>>>>

-- ==== Sys2Proof/Laws/Pseudocode.lean ====
section
/-! SUPPORT. The model's operand resolution and meanings against the spec's own `Resolve` and operation tables. -/

namespace Sys2Proof.Pseudocode

open Sys2Proof.Machine

/-- The register and the literal of a code, checked on the 64 codes (R75, R91). -/
theorem code_registers : ∀ k : Fin 64, (k.val < 8 → gpr k.val = regOfIndex ((BitVec.ofFin k : BitVec 6).extractLsb' 0 3)) ∧
   (8 ≤ k.val → k.val < 16 → gpr (k.val - 8) = regOfIndex ((BitVec.ofFin k : BitVec 6).extractLsb' 0 3)) ∧
   (16 ≤ k.val → k.val < 24 → gpr (k.val - 16) = regOfIndex ((BitVec.ofFin k : BitVec 6).extractLsb' 0 3)) ∧
   (32 ≤ k.val → u16 ((k.val : Int) - 0x21) = smallValue ((BitVec.ofFin k : BitVec 6).extractLsb' 0 5)) := by decide

/-- `Resolve` of a code is the resolution of the operand it denotes, with the word at `pc` fetched if the code takes one
(R72, R91). -/
theorem resolveCode_eq (c : BitVec 6) (role : Role) (s : State) :
    resolveCode c role s =
      resolve role (operandOf c (memRead s.pc s)) (advance (if needsWord c then 1 else 0) s) := by
  obtain ⟨h1, h2, h3, h4⟩ := code_registers c.toFin
  change (c.toNat < 8 → gpr c.toNat = regOfIndex (c.extractLsb' 0 3)) at h1
  change (8 ≤ c.toNat → c.toNat < 16 → gpr (c.toNat - 8) = regOfIndex (c.extractLsb' 0 3)) at h2
  change (16 ≤ c.toNat → c.toNat < 24 → gpr (c.toNat - 16) = regOfIndex (c.extractLsb' 0 3)) at h3
  change (32 ≤ c.toNat → u16 ((c.toNat : Int) - 0x21) = smallValue (c.extractLsb' 0 5)) at h4
  have hadv : advance 0 s = s := by simp [advance, charge, setPc]
  unfold resolveCode operandOf needsWord
  simp only [fetch_eq]
  by_cases c1 : c.toNat < 8
  · rw [if_pos c1, if_pos c1, if_neg (by simp; omega), hadv, h1 c1]; rfl
  rw [if_neg c1, if_neg c1]
  by_cases c2 : c.toNat < 16
  · rw [if_pos c2, if_pos c2, if_neg (by simp; omega), hadv, h2 (by omega) c2]; rfl
  rw [if_neg c2, if_neg c2]
  by_cases c3 : c.toNat < 24
  · rw [if_pos c3, if_pos c3, if_pos (by simp; omega), h3 (by omega) c3]; rfl
  rw [if_neg c3, if_neg c3]
  by_cases c4 : c.toNat = 24
  · rw [if_pos c4, if_pos c4, if_neg (by simp; omega), hadv]; rfl
  rw [if_neg c4, if_neg c4]
  by_cases c5 : c.toNat = 25
  · rw [if_pos c5, if_pos c5, if_neg (by simp; omega), hadv]; rfl
  rw [if_neg c5, if_neg c5]
  by_cases c6 : c.toNat = 26
  · rw [if_pos c6, if_pos c6, if_pos (by simp; omega)]; rfl
  rw [if_neg c6, if_neg c6]
  by_cases c7 : c.toNat = 27
  · rw [if_pos c7, if_pos c7, if_neg (by simp; omega), hadv]; rfl
  rw [if_neg c7, if_neg c7]
  by_cases c8 : c.toNat = 28
  · rw [if_pos c8, if_pos c8, if_neg (by simp; omega), hadv]; rfl
  rw [if_neg c8, if_neg c8]
  by_cases c9 : c.toNat = 29
  · rw [if_pos c9, if_pos c9, if_neg (by simp; omega), hadv]; rfl
  rw [if_neg c9, if_neg c9]
  by_cases ca : c.toNat = 30
  · rw [if_pos ca, if_pos ca, if_pos (by simp; omega)]; rfl
  rw [if_neg ca, if_neg ca]
  by_cases cb : c.toNat = 31
  · rw [if_pos cb, if_pos cb, if_pos (by simp; omega)]; rfl
  rw [if_neg cb, if_neg cb, if_neg (by simp; omega), hadv, h4 (by omega)]; rfl

/-- Operand `a`, resolved after the instruction word was fetched. -/
theorem resolveCode_a (w : Word) (s : State) :
   resolveCode (fieldA w) .a (advance 1 s) =
     resolve .a (operandA w (wordAhead 1 s)) (advance (1 + if needsWord (fieldA w) then 1 else 0) s) := by
  rw [resolveCode_eq, advance_advance]
  rfl

/-- Operand `b`, resolved after operand `a`: what sampling both gives once all words are fetched. -/
theorem resolveCode_b (w : Word) (s : State) (h0 : fieldO w ≠ 0) :
   resolveCode ((fieldB w).setWidth 6) .b (resolveCode (fieldA w) .a (advance 1 s)).2 =
     ((sample (operandB w (wordAhead 1 s) (wordAhead 2 s)) (operandA w (wordAhead 1 s)) (advance (footprint w) s)).lb,
      (sample (operandB w (wordAhead 1 s) (wordAhead 2 s)) (operandA w (wordAhead 1 s)) (advance (footprint w) s)).st) := by
  have hf : footprint w =
      (1 + if needsWord (fieldA w) then 1 else 0) + (if needsWord ((fieldB w).setWidth 6) then 1 else 0) := by
    simp only [footprint, h0, ne_eq, not_false_eq_true, true_and]
  have hs : ∀ B A, ((sample B A (advance (footprint w) s)).lb, (sample B A (advance (footprint w) s)).st) =
     resolve .b B (resolve .a A (advance (footprint w) s)).2 := fun _ _ => rfl
  rw [hs, hf, ← advance_advance, resolve_advance, resolveCode_a, resolveCode_eq]
  have hm : operandOf ((fieldB w).setWidth 6)
      (memRead
        (resolve .a (operandA w (wordAhead 1 s)) (advance (1 + if needsWord (fieldA w) then 1 else 0) s)).2.pc
        (resolve .a (operandA w (wordAhead 1 s)) (advance (1 + if needsWord (fieldA w) then 1 else 0) s)).2) =
      operandB w (wordAhead 1 s) (wordAhead 2 s) := by
    unfold operandB
    congr 1
    rw [resolve_state]
    by_cases hn : needsWord (fieldA w) = true <;> simp [hn, memRead, wordAhead]
  rw [hm]

/-- The location of operand `a` of a basic instruction. -/
theorem resolveCode_a_loc (w : Word) (s : State) (B : Operand) : (resolveCode (fieldA w) .a (advance 1 s)).1 =
   (sample B (operandA w (wordAhead 1 s)) (advance (footprint w) s)).la := by
  rw [resolveCode_a]
  exact resolve_loc_congr _ _ rfl rfl

/-- The operand of an extended instruction. -/
theorem resolveCode_extended (w : Word) (s : State) (h0 : fieldO w = 0) : resolveCode (fieldA w) .a (advance 1 s) =
   ((sampleA (operandA w (wordAhead 1 s)) (advance (footprint w) s)).la,
     (sampleA (operandA w (wordAhead 1 s)) (advance (footprint w) s)).st) := by
  have hf : footprint w = (1 + if needsWord (fieldA w) then 1 else 0) := by
    simp [footprint, h0]
  rw [resolveCode_a, hf]; rfl

/-- Each basic instruction's meaning is the spec's own (R121..R178). -/
theorem executePrimary_eq (o : BitVec 5) (B A : Operand) (i : Instr) (s : State) (h : primaryInstr o B A = some i) :
   exec i s = executePrimary o.toNat (sample B A s).lb (sample B A s).va (sample B A s).vb
     (charge (extraPrimary o.toNat) (sample B A s).st) := by
  have hk : ∀ k : Fin 32, ∀ i, primaryInstr (BitVec.ofFin k) B A = some i →
      exec i s = executePrimary k.val (sample B A s).lb (sample B A s).va (sample B A s).vb
     (charge (extraPrimary k.val) (sample B A s).st) := by
    have hex : (sample B A s).st.ex = s.ex := by rw [sample_st]; rfl
    have hcf : (sample B A s).st.config = s.config := by rw [sample_st]; rfl
    intro k i h
    have hskip : ∀ (c : Word → Word → Bool) (d : Prop) [Decidable d] (j : Instr),
          (c (sample B A s).vb (sample B A s).va = true ↔ d) → extraCycles s.config j = 1 →
          runConditional j B A c s = unlessSkip d (charge 1 (sample B A s).st) := by
        intro c d _ j hc he
        unfold runConditional unlessSkip
        simp only [he]
        by_cases hd : d
        · rw [if_pos (hc.2 hd), if_pos hd]
        · refine (if_neg (fun e => hd (hc.1 e))).trans (Eq.trans ?_ (if_neg hd).symm)
          cases skip (charge 1 (sample B A s).st) <;> rfl
    fin_cases k <;> cases h
    · rfl
    · rfl
    · rfl
    · rfl
    · rfl
    · by_cases h0 : (sample B A s).va = 0
      · refine Eq.trans (b := Host.Outcome.next (store (sample B A s).lb 0 (setEx 0 (charge 2 (sample B A s).st))))
          ?_ ?_
        · show Host.Outcome.next (runAlu _ _ _ _ _) = _
          rw [runAlu_eq, aluDiv, if_pos h0]; rfl
        · exact (if_pos h0).symm
      · refine Eq.trans (b := Host.Outcome.next (store (sample B A s).lb _ (setEx _ (charge 2 (sample B A s).st))))
          ?_ (if_neg h0).symm
        show Host.Outcome.next (runAlu _ _ _ _ _) = _
        rw [runAlu_eq, aluDiv, if_neg h0]; rfl
    · by_cases h0 : (sample B A s).va = 0
      · refine Eq.trans (b := Host.Outcome.next (store (sample B A s).lb 0 (setEx 0 (charge 2 (sample B A s).st))))
          ?_ ?_
        · show Host.Outcome.next (runAlu _ _ _ _ _) = _
          rw [runAlu_eq, aluDvi, if_pos h0]; rfl
        · exact (if_pos h0).symm
      · refine Eq.trans (b := Host.Outcome.next (store (sample B A s).lb _ (setEx _ (charge 2 (sample B A s).st))))
          ?_ (if_neg h0).symm
        show Host.Outcome.next (runAlu _ _ _ _ _) = _
        rw [runAlu_eq, aluDvi, if_neg h0]; rfl
    · by_cases h0 : (sample B A s).va = 0
      · refine Eq.trans (b := Host.Outcome.next (store (sample B A s).lb 0 (charge 2 (sample B A s).st)))
          ?_ (if_pos h0).symm
        show Host.Outcome.next (runAlu _ _ _ _ _) = _
        rw [runAlu_eq, aluMod, if_pos h0]; rfl
      · refine Eq.trans (b := Host.Outcome.next (store (sample B A s).lb _ (charge 2 (sample B A s).st)))
          ?_ (if_neg h0).symm
        show Host.Outcome.next (runAlu _ _ _ _ _) = _
        rw [runAlu_eq, aluMod, if_neg h0]; rfl
    · by_cases h0 : (sample B A s).va = 0
      · refine Eq.trans (b := Host.Outcome.next (store (sample B A s).lb 0 (charge 2 (sample B A s).st)))
          ?_ (if_pos h0).symm
        show Host.Outcome.next (runAlu _ _ _ _ _) = _
        rw [runAlu_eq, aluMdi, if_pos h0]; rfl
      · refine Eq.trans (b := Host.Outcome.next (store (sample B A s).lb _ (charge 2 (sample B A s).st)))
          ?_ (if_neg h0).symm
        show Host.Outcome.next (runAlu _ _ _ _ _) = _
        rw [runAlu_eq, aluMdi, if_neg h0]; rfl
    · rfl
    · rfl
    · rfl
    · rfl
    · show Host.Outcome.next (runAlu _ _ _ _ _) = _
      rw [runAlu_eq]
      show _ = Host.Outcome.next (store _ _ (setEx (u16 (shiftRight
        (shiftLeft (if (sample B A s).st.config.asrExSigned = true then _ else _) 16) _)) _))
      rw [hcf]; rfl
    · rfl
    · exact hskip condIfb _ (.ifb B A) decide_eq_true_iff rfl
    · exact hskip condIfc _ (.ifc B A) decide_eq_true_iff rfl
    · exact hskip condIfe _ (.ife B A) decide_eq_true_iff rfl
    · exact hskip condIfn _ (.ifn B A) decide_eq_true_iff rfl
    · exact hskip condIfg _ (.ifg B A) decide_eq_true_iff rfl
    · exact hskip condIfa _ (.ifa B A) decide_eq_true_iff rfl
    · exact hskip condIfl _ (.ifl B A) decide_eq_true_iff rfl
    · exact hskip condIfu _ (.ifu B A) decide_eq_true_iff rfl
    · show Host.Outcome.next (runAlu _ _ _ _ _) = _
      rw [runAlu_eq]
      show _ = Host.Outcome.next (store _ (u16 (_ + uint (sample B A s).st.ex))
        (setEx (if _ + uint (sample B A s).st.ex > 0xFFFF then 1 else 0) _))
      rw [hex]; rfl
    · show Host.Outcome.next (runAlu _ _ _ _ _) = _
      rw [runAlu_eq]
      show _ = Host.Outcome.next (store _
        (u16 (_ + if (sample B A s).st.config.sbxExSigned = true then s16 (sample B A s).st.ex else uint (sample B A s).st.ex))
        (setEx
          (if _ + (if (sample B A s).st.config.sbxExSigned = true then s16 (sample B A s).st.ex else uint (sample B A s).st.ex) < 0
            then 0xFFFF else 0) _))
      rw [hex, hcf]; rfl
    · rfl
    · have hm : ∀ t : State, stepIJ 0xFFFF t =
          setReg .J (readReg (setReg .I (readReg t.regs .I - 1) t).regs .J - 1)
            (setReg .I (readReg t.regs .I - 1) t) := by
        intro t
        have : ∀ x : Word, x - 1 = x + 0xFFFF := fun x => by rw [BitVec.sub_eq_add_neg]; rfl
        rw [this, this, stepIJ]; generalize (65535 : Word) = d; rfl
      show Host.Outcome.next (stepIJ 0xFFFF (runAlu (.std B A) B A aluSet s)) = _
      rw [hm]; rfl
  exact hk o.toFin i h

/-- Each extended instruction's meaning is the spec's own (R190..R207). -/
theorem executeExtended_eq (e : BitVec 5) (A : Operand) (i : Instr) (s : State) (h : extendedInstr e A = some i) :
   exec i s = executeExtended e.toNat (sampleA A s).la (sampleA A s).va
     (charge (extraExtended (sampleA A s).st.config e.toNat) (sampleA A s).st) := by
  have hk : ∀ k : Fin 32, ∀ i, extendedInstr (BitVec.ofFin k) A = some i →
      exec i s = executeExtended k.val (sampleA A s).la (sampleA A s).va
     (charge (extraExtended (sampleA A s).st.config k.val) (sampleA A s).st) := by
    have hcf : (sampleA A s).st.config = s.config := by rw [sampleA_st]; rfl
    rw [hcf]
    intro k i h
    fin_cases k <;> cases h
    · rfl
    · rfl
    · rfl
    · rfl
    · rfl
    · refine congrArg Host.Outcome.next ?_
      show setIq (decide _) _ = setIq _ _
      congr 1
      show decide ((sampleA A s).va ≠ 0) = ((sampleA A s).va != 0)
      simp [bne, BEq.beq]
    · rfl
    · refine congrArg Host.Outcome.next ?_
      have : ∀ t : State, ∀ v, deviceAt v t = t.config.devices.getD v { id := 0, version := 0, manufacturer := 0 } := by
        intro t v; unfold deviceAt; rw [List.getD_eq_getElem?_getD]; cases t.config.devices[v]? <;> rfl
      show writeIdentity (deviceAt _ _) _ = _
      rw [this]; rfl
    · by_cases hd : (sampleA A s).va.toNat < s.config.devices.length
      · refine Eq.trans (b := Host.Outcome.next (callDevice (sampleA A s).va.toNat (charge 3 (sampleA A s).st)))
          ?_ (if_pos (by rw [← hcf] at hd; exact hd)).symm
        exact congrArg Host.Outcome.next (if_pos (by rw [← hcf] at hd; exact hd))
      · refine Eq.trans (b := Host.Outcome.next ((charge 3 (sampleA A s).st)))
          ?_ (if_neg (by rw [← hcf] at hd; exact hd)).symm
        exact congrArg Host.Outcome.next (if_neg (by rw [← hcf] at hd; exact hd))
  exact hk e.toFin i h

end Sys2Proof.Pseudocode
end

<<<<

● **Assignment**
Reproduce verbatim only the segment of the listing bounded by the line containing "extended instruction. -/" and the line containing "have hskip : ∀", with both boundary lines included.

● **Problem solution**
/-- The operand of an extended instruction. -/
theorem resolveCode_extended (w : Word) (s : State) (h0 : fieldO w = 0) : resolveCode (fieldA w) .a (advance 1 s) =
   ((sampleA (operandA w (wordAhead 1 s)) (advance (footprint w) s)).la,
     (sampleA (operandA w (wordAhead 1 s)) (advance (footprint w) s)).st) := by
  have hf : footprint w = (1 + if needsWord (fieldA w) then 1 else 0) := by
    simp [footprint, h0]
  rw [resolveCode_a, hf]; rfl

/-- Each basic instruction's meaning is the spec's own (R121..R178). -/
theorem executePrimary_eq (o : BitVec 5) (B A : Operand) (i : Instr) (s : State) (h : primaryInstr o B A = some i) :
   exec i s = executePrimary o.toNat (sample B A s).lb (sample B A s).va (sample B A s).vb
     (charge (extraPrimary o.toNat) (sample B A s).st) := by
  have hk : ∀ k : Fin 32, ∀ i, primaryInstr (BitVec.ofFin k) B A = some i →
      exec i s = executePrimary k.val (sample B A s).lb (sample B A s).va (sample B A s).vb
     (charge (extraPrimary k.val) (sample B A s).st) := by
    have hex : (sample B A s).st.ex = s.ex := by rw [sample_st]; rfl
    have hcf : (sample B A s).st.config = s.config := by rw [sample_st]; rfl
    intro k i h
    have hskip : ∀ (c : Word → Word → Bool) (d : Prop) [Decidable d] (j : Instr),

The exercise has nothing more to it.